Stored items:
_ _ _ _

/-! ### setUnit -/

@[simp] theorem setUnit_units (k i : Nat) (x : UnitSt) : (setUnit m k i x).units = tset m.units (ukey k i) x := rfl
@[simp] theorem setUnit_now (k i : Nat) (x : UnitSt) : (setUnit m k i x).now = m.now := rfl
@[simp] theorem setUnit_freeIdx (k i : Nat) (x : UnitSt) : (setUnit m k i x).freeIdx = m.freeIdx := rfl
@[simp] theorem setUnit_tick (k i : Nat) (x : UnitSt) : (setUnit m k i x).tick = m.tick := rfl
@[simp] theorem setUnit_out (k i : Nat) (x : UnitSt) : (setUnit m k i x).out = m.out := rfl
@[simp] theorem setUnit_mode (k i : Nat) (x : UnitSt) : (setUnit m k i x).mode = m.mode := rfl
@[simp] theorem setUnit_resets (k i : Nat) (x : UnitSt) : (setUnit m k i x).resets = m.resets := rfl
@[simp] theorem setUnit_errs (k i : Nat) (x : UnitSt) : (setUnit m k i x).errs = m.errs := rfl
@[simp] theorem setUnit_notes (k i : Nat) (x : UnitSt) : (setUnit m k i x).notes = m.notes := rfl
@[simp] theorem setUnit_noteSeq (k i : Nat) (x : UnitSt) : (setUnit m k i x).noteSeq = m.noteSeq := rfl
@[simp] theorem setUnit_noteDropped (k i : Nat) (x : UnitSt) : (setUnit m k i x).noteDropped = m.noteDropped := rfl
@[simp] theorem setUnit_evt (k i : Nat) (x : UnitSt) : (setUnit m k i x).evt = m.evt := rfl
@[simp] theorem setUnit_leases (k i : Nat) (x : UnitSt) : (setUnit m k i x).leases = m.leases := rfl
@[simp] theorem setUnit_hubTlb (k i : Nat) (x : UnitSt) : (setUnit m k i x).hubTlb = m.hubTlb := rfl
@[simp] theorem setUnit_hubsLost (k i : Nat) (x : UnitSt) : (setUnit m k i x).hubsLost = m.hubsLost := rfl
@[simp] theorem setUnit_image (k i : Nat) (x : UnitSt) : (setUnit m k i x).image = m.image := rfl
@[simp] theorem setUnit_l2 (k i : Nat) (x : UnitSt) : (setUnit m k i x).l2 = m.l2 := rfl
@[simp] theorem setUnit_homes (k i : Nat) (x : UnitSt) : (setUnit m k i x).homes = m.homes := rfl
@[simp] theorem setUnit_mesh (k i : Nat) (x : UnitSt) : (setUnit m k i x).mesh = m.mesh := rfl
@[simp] theorem setUnit_l1d (k i : Nat) (x : UnitSt) : (setUnit m k i x).l1d = m.l1d := rfl
@[simp] theorem setUnit_l1i (k i : Nat) (x : UnitSt) : (setUnit m k i x).l1i = m.l1i := rfl
@[simp] theorem setUnit_eside (k i : Nat) (x : UnitSt) : (setUnit m k i x).eside = m.eside := rfl
@[simp] theorem setUnit_resv (k i : Nat) (x : UnitSt) : (setUnit m k i x).resv = m.resv := rfl
@[simp] theorem setUnit_crange (k i : Nat) (x : UnitSt) : (setUnit m k i x).crange = m.crange := rfl
@[simp] theorem setUnit_crangeBase (k i : Nat) (x : UnitSt) : (setUnit m k i x).crangeBase = m.crangeBase := rfl
@[simp] theorem setUnit_crangeLen (k i : Nat) (x : UnitSt) : (setUnit m k i x).crangeLen = m.crangeLen := rfl
@[simp] theorem setUnit_mem (k i : Nat) (x : UnitSt) : (setUnit m k i x).mem = m.mem := rfl
@[simp] theorem setUnit_chans (k i : Nat) (x : UnitSt) : (setUnit m k i x).chans = m.chans := rfl
@[simp] theorem setUnit_seams (k i : Nat) (x : UnitSt) : (setUnit m k i x).seams = m.seams := rfl
@[simp] theorem setUnit_ident (k i : Nat) (x : UnitSt) : (setUnit m k i x).ident = m.ident := rfl
@[simp] theorem setUnit_macBase (k i : Nat) (x : UnitSt) : (setUnit m k i x).macBase = m.macBase := rfl
@[simp] theorem setUnit_answers (k i : Nat) (x : UnitSt) : (setUnit m k i x).answers = m.answers := rfl
@[simp] theorem setUnit_chn (k i : Nat) (x : UnitSt) : (setUnit m k i x).chn = m.chn := rfl
@[simp] theorem setUnit_links (k i : Nat) (x : UnitSt) : (setUnit m k i x).links = m.links := rfl
@[simp] theorem setUnit_fqs (k i : Nat) (x : UnitSt) : (setUnit m k i x).fqs = m.fqs := rfl
@[simp] theorem setUnit_pcie (k i : Nat) (x : UnitSt) : (setUnit m k i x).pcie = m.pcie := rfl
@[simp] theorem setUnit_jobs (k i : Nat) (x : UnitSt) : (setUnit m k i x).jobs = m.jobs := rfl
@[simp] theorem setUnit_engs (k i : Nat) (x : UnitSt) : (setUnit m k i x).engs = m.engs := rfl
@[simp] theorem setUnit_benches (k i : Nat) (x : UnitSt) : (setUnit m k i x).benches = m.benches := rfl
@[simp] theorem setUnit_stores (k i : Nat) (x : UnitSt) : (setUnit m k i x).stores = m.stores := rfl
@[simp] theorem setUnit_microMask (k i : Nat) (x : UnitSt) : (setUnit m k i x).microMask = m.microMask := rfl
@[simp] theorem setUnit_doms (k i : Nat) (x : UnitSt) : (setUnit m k i x).doms = m.doms := rfl
@[simp] theorem setUnit_svc (k i : Nat) (x : UnitSt) : (setUnit m k i x).svc = m.svc := rfl
@[simp] theorem setUnit_load (k i : Nat) (x : UnitSt) : (setUnit m k i x).load = m.load := rfl
@[simp] theorem setUnit_flash (k i : Nat) (x : UnitSt) : (setUnit m k i x).flash = m.flash := rfl
@[simp] theorem setUnit_subs (k i : Nat) (x : UnitSt) : (setUnit m k i x).subs = m.subs := rfl
@[simp] theorem setUnit_pins (k i : Nat) (x : UnitSt) : (setUnit m k i x).pins = m.pins := rfl

/-! ### setUState -/

@[simp] theorem setUState_units (k i : Nat) (x : UState) : (setUState m k i x).units = tset m.units (ukey k i) { unit m k i with st := x } := rfl
@[simp] theorem setUState_now (k i : Nat) (x : UState) : (setUState m k i x).now = m.now := rfl
@[simp] theorem setUState_freeIdx (k i : Nat) (x : UState) : (setUState m k i x).freeIdx = m.freeIdx := rfl
@[simp] theorem setUState_tick (k i : Nat) (x : UState) : (setUState m k i x).tick = m.tick := rfl
@[simp] theorem setUState_out (k i : Nat) (x : UState) : (setUState m k i x).out = m.out := rfl
@[simp] theorem setUState_mode (k i : Nat) (x : UState) : (setUState m k i x).mode = m.mode := rfl
@[simp] theorem setUState_resets (k i : Nat) (x : UState) : (setUState m k i x).resets = m.resets := rfl
@[simp] theorem setUState_errs (k i : Nat) (x : UState) : (setUState m k i x).errs = m.errs := rfl
@[simp] theorem setUState_notes (k i : Nat) (x : UState) : (setUState m k i x).notes = m.notes := rfl
@[simp] theorem setUState_noteSeq (k i : Nat) (x : UState) : (setUState m k i x).noteSeq = m.noteSeq := rfl
@[simp] theorem setUState_noteDropped (k i : Nat) (x : UState) : (setUState m k i x).noteDropped = m.noteDropped := rfl
@[simp] theorem setUState_evt (k i : Nat) (x : UState) : (setUState m k i x).evt = m.evt := rfl
@[simp] theorem setUState_leases (k i : Nat) (x : UState) : (setUState m k i x).leases = m.leases := rfl
@[simp] theorem setUState_hubTlb (k i : Nat) (x : UState) : (setUState m k i x).hubTlb = m.hubTlb := rfl
@[simp] theorem setUState_hubsLost (k i : Nat) (x : UState) : (setUState m k i x).hubsLost = m.hubsLost := rfl
@[simp] theorem setUState_image (k i : Nat) (x : UState) : (setUState m k i x).image = m.image := rfl
@[simp] theorem setUState_l2 (k i : Nat) (x : UState) : (setUState m k i x).l2 = m.l2 := rfl
@[simp] theorem setUState_homes (k i : Nat) (x : UState) : (setUState m k i x).homes = m.homes := rfl
@[simp] theorem setUState_mesh (k i : Nat) (x : UState) : (setUState m k i x).mesh = m.mesh := rfl
@[simp] theorem setUState_l1d (k i : Nat) (x : UState) : (setUState m k i x).l1d = m.l1d := rfl
@[simp] theorem setUState_l1i (k i : Nat) (x : UState) : (setUState m k i x).l1i = m.l1i := rfl
@[simp] theorem setUState_eside (k i : Nat) (x : UState) : (setUState m k i x).eside = m.eside := rfl
@[simp] theorem setUState_resv (k i : Nat) (x : UState) : (setUState m k i x).resv = m.resv := rfl
@[simp] theorem setUState_crange (k i : Nat) (x : UState) : (setUState m k i x).crange = m.crange := rfl
@[simp] theorem setUState_crangeBase (k i : Nat) (x : UState) : (setUState m k i x).crangeBase = m.crangeBase := rfl
@[simp] theorem setUState_crangeLen (k i : Nat) (x : UState) : (setUState m k i x).crangeLen = m.crangeLen := rfl
@[simp] theorem setUState_mem (k i : Nat) (x : UState) : (setUState m k i x).mem = m.mem := rfl
@[simp] theorem setUState_chans (k i : Nat) (x : UState) : (setUState m k i x).chans = m.chans := rfl
@[simp] theorem setUState_seams (k i : Nat) (x : UState) : (setUState m k i x).seams = m.seams := rfl
@[simp] theorem setUState_ident (k i : Nat) (x : UState) : (setUState m k i x).ident = m.ident := rfl
@[simp] theorem setUState_macBase (k i : Nat) (x : UState) : (setUState m k i x).macBase = m.macBase := rfl
@[simp] theorem setUState_answers (k i : Nat) (x : UState) : (setUState m k i x).answers = m.answers := rfl
@[simp] theorem setUState_chn (k i : Nat) (x : UState) : (setUState m k i x).chn = m.chn := rfl
@[simp] theorem setUState_links (k i : Nat) (x : UState) : (setUState m k i x).links = m.links := rfl
@[simp] theorem setUState_fqs (k i : Nat) (x : UState) : (setUState m k i x).fqs = m.fqs := rfl
@[simp] theorem setUState_pcie (k i : Nat) (x : UState) : (setUState m k i x).pcie = m.pcie := rfl
@[simp] theorem setUState_jobs (k i : Nat) (x : UState) : (setUState m k i x).jobs = m.jobs := rfl
@[simp] theorem setUState_engs (k i : Nat) (x : UState) : (setUState m k i x).engs = m.engs := rfl
@[simp] theorem setUState_benches (k i : Nat) (x : UState) : (setUState m k i x).benches = m.benches := rfl
@[simp] theorem setUState_stores (k i : Nat) (x : UState) : (setUState m k i x).stores = m.stores := rfl
@[simp] theorem setUState_microMask (k i : Nat) (x : UState) : (setUState m k i x).microMask = m.microMask := rfl
@[simp] theorem setUState_doms (k i : Nat) (x : UState) : (setUState m k i x).doms = m.doms := rfl
@[simp] theorem setUState_svc (k i : Nat) (x : UState) : (setUState m k i x).svc = m.svc := rfl
@[simp] theorem setUState_load (k i : Nat) (x : UState) : (setUState m k i x).load = m.load := rfl
@[simp] theorem setUState_flash (k i : Nat) (x : UState) : (setUState m k i x).flash = m.flash := rfl
@[simp] theorem setUState_subs (k i : Nat) (x : UState) : (setUState m k i x).subs = m.subs := rfl
@[simp] theorem setUState_pins (k i : Nat) (x : UState) : (setUState m k i x).pins = m.pins := rfl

_ _ _ _

▸ **Task details**
Scan the lines above for "theorem setUnit_links (k" and for "theorem setUState_resets (k". Repeat exactly the line holding each of them and every line in between.

▸ **Solved exercise**
@[simp] theorem setUnit_links (k i : Nat) (x : UnitSt) : (setUnit m k i x).links = m.links := rfl
@[simp] theorem setUnit_fqs (k i : Nat) (x : UnitSt) : (setUnit m k i x).fqs = m.fqs := rfl
@[simp] theorem setUnit_pcie (k i : Nat) (x : UnitSt) : (setUnit m k i x).pcie = m.pcie := rfl
@[simp] theorem setUnit_jobs (k i : Nat) (x : UnitSt) : (setUnit m k i x).jobs = m.jobs := rfl
@[simp] theorem setUnit_engs (k i : Nat) (x : UnitSt) : (setUnit m k i x).engs = m.engs := rfl
@[simp] theorem setUnit_benches (k i : Nat) (x : UnitSt) : (setUnit m k i x).benches = m.benches := rfl
@[simp] theorem setUnit_stores (k i : Nat) (x : UnitSt) : (setUnit m k i x).stores = m.stores := rfl
@[simp] theorem setUnit_microMask (k i : Nat) (x : UnitSt) : (setUnit m k i x).microMask = m.microMask := rfl
@[simp] theorem setUnit_doms (k i : Nat) (x : UnitSt) : (setUnit m k i x).doms = m.doms := rfl
@[simp] theorem setUnit_svc (k i : Nat) (x : UnitSt) : (setUnit m k i x).svc = m.svc := rfl
@[simp] theorem setUnit_load (k i : Nat) (x : UnitSt) : (setUnit m k i x).load = m.load := rfl
@[simp] theorem setUnit_flash (k i : Nat) (x : UnitSt) : (setUnit m k i x).flash = m.flash := rfl
@[simp] theorem setUnit_subs (k i : Nat) (x : UnitSt) : (setUnit m k i x).subs = m.subs := rfl
@[simp] theorem setUnit_pins (k i : Nat) (x : UnitSt) : (setUnit m k i x).pins = m.pins := rfl

/-! ### setUState -/

@[simp] theorem setUState_units (k i : Nat) (x : UState) : (setUState m k i x).units = tset m.units (ukey k i) { unit m k i with st := x } := rfl
@[simp] theorem setUState_now (k i : Nat) (x : UState) : (setUState m k i x).now = m.now := rfl
@[simp] theorem setUState_freeIdx (k i : Nat) (x : UState) : (setUState m k i x).freeIdx = m.freeIdx := rfl
@[simp] theorem setUState_tick (k i : Nat) (x : UState) : (setUState m k i x).tick = m.tick := rfl
@[simp] theorem setUState_out (k i : Nat) (x : UState) : (setUState m k i x).out = m.out := rfl
@[simp] theorem setUState_mode (k i : Nat) (x : UState) : (setUState m k i x).mode = m.mode := rfl
@[simp] theorem setUState_resets (k i : Nat) (x : UState) : (setUState m k i x).resets = m.resets := rfl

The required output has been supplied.